その陰にいち早く気づいたのは、エゼルだった。
「ヤバイ匂いがする・・・!」
瞬時に速度を閃光の速度に底上げし、来た道を戻る。
速度が速度のため、走っているというよりは浮いているのが正確だ。
「今晩の女王様への晩餐のオカズはニルヴァーナの生徒だァ!!」
「これは喜ばれますね!」
黒いマントに身を隠した男の一人が、もう一人の男から渡された一発の弾丸を貰い受け、自分の口径の大きい黒いスナイパーにセットし、敵の背中へ銃弾を撃ち込もうと引き金を引いた。銃弾は、走っている四人の速度を上回り、チトの足を射抜いた。

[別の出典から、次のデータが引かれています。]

-- ==== Sys2Proof/Machine/Clock.lean ====
section
/-! DEFINITION. One tick of the block: MAIN's rule by `mstate` (44_control_loop.md R206), the choice of the agent
(10_state.md R34), and reset (R37). -/

namespace Sys2Proof.Machine

/-- MAIN's rule of an enabled tick. The four states that execute a frame go through `exec`. In a state no run reaches, with
`mstate = M_EXEC` and no command frame in the buffer, the rule of `M_EXEC` applies to the buffer as it stands
(41_pulse_generator.md R131; log entry 17). -/
def mainRule (p : PortIn) (s : State) : Result :=
  match s.mstate with
  | .boot => exec .respReset s
  | .poll => .next (s.pollRule p)
  | .collect => collectRule s p
  | .parse => .next s.parseRule
  | .dispatch => .next s.dispatchRule
  | .exec =>
    match s.capturedCommand with
    | some i => exec i s
    | none => .next (s.startCommand (ctrlAxis s.buf.ctrl) (ctrlDir s.buf.ctrl) s.buf.gotoMode s.buf.count)
  | .pcheck => .next s.pcheckRule
  | .phigh => .next s.phighRule
  | .plow => .next s.plowRule
  | .resp => exec s.statusFrame s
  | .qresp => exec s.queryFrame s
  | .tx => .next (s.txRule p)
  | .joywait => .next s.joywaitRule
  | .joyread => .next (s.joyreadRule p)
  | .cycleEnd => .next s.endRule

/-- The rule of a tick with `rst = 0`: MAIN's if `main_en = 1`, else LSM's. LSM's rule does nothing when `main_en = 1`, so this
is both agents' rules at every tick (10_state.md R34, R38; log entry 14). -/
def agentRule (p : PortIn) (s : State) : Result :=
  if s.mainEn then mainRule p s else .next s.lsmRule

/-- One tick: reset, or the agents' rules and with them the synchroniser and the pending latch. -/
def clockTick (s : State) : Result :=
  if s.input.rst then .next s.resetTick
  else
    match agentRule s.input s with
    | .next t => .next (s.latch s.input t)
    | .fault f => .fault f
    | .refused r => .refused r

end Sys2Proof.Machine
end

チトは突然の激痛に顔を歪めながら、うつ伏せに倒れ込む。
銃弾が彼女の足を射抜く光景が"視えた"サディは驚愕なまでに目を見開き、悲鳴を上げた。
「キャァァァァァ!!!」
その悲鳴は勿論、エゼルにも扉の前でかき氷を食べていた司令官の耳にも届いた。司令官は異常に気付き、本部に連絡をしながら自分も今の悲鳴を頼りに走り出した。
「一人射抜いたぞ!あの弾丸は特別製だ!いくら足の速い魔人でもこの弾丸は避けれない!!」
それを言ったが最後、チトの足を射抜いた男は突如として現れた閃光の輝きに気づくことなく、頸に蹴りを食らわされて気を失った。
「やっぱり、遅かった・・・!」
「だ、誰だお前!まさか、今兄貴を一撃で屠ったのはお前かあ!我々、ファフニールの戦士は例え命が奪われようとも一度標的にした敵は絶対に射抜いてやる!俺の錬成魔法で造った弾丸を喰らえ!」
パァンッ!
至近距離から発砲された銃弾はエゼルの身体を抉るように貫こうと回転しているーー腹部が貫かれるーーそれは否。
緑色のベールのようなものに包まれた彼の腹部で回転を続ける銃弾は潰れるようにひしゃげて地面に音も無く落下した。
「なっ!?その銃弾は俺の特製だぞ!?」
「ありがとう。僕の存在に気づいてくれて;;」
「え?」
彼は溢れる鼻水と涙に顔をぐしゃぐしゃにしながらお礼を言った。
主人公なのに登場が遅く、そして司令官にも忘れられていた青年の心は意外に脆く、ここに来て自分に気づいて銃弾を撃ち込んでくれた相手へ感謝の気持ちは半端なものではなかったのだろう。
「ーーだからその感謝を込めて僕は君を倒すよ。身体能力強化魔法初伝ーー天叢雲剣!」
一瞬、男の目の前からエゼルが消えたかと思うと閃光の速度で急接近し一刀両断し相手の背後に着地した。刀など手に持っているわけもなく、掌を細く鋭い剣のような形にしている。
刹那ーー"一発の一刀両断"が五十回の斬撃として飛び散った。
男はひたすらに切り刻まれ、地面に落ちながら白目剥き出しでドサッと重みのある音と共に意識を手放した。
「ハァ、ハァ、ハァ・・・」
力を使い切った反動でかなりの疲労が溜まる。覚束ない足取りでみんなのいる場所に一歩一歩力強く歩き進む。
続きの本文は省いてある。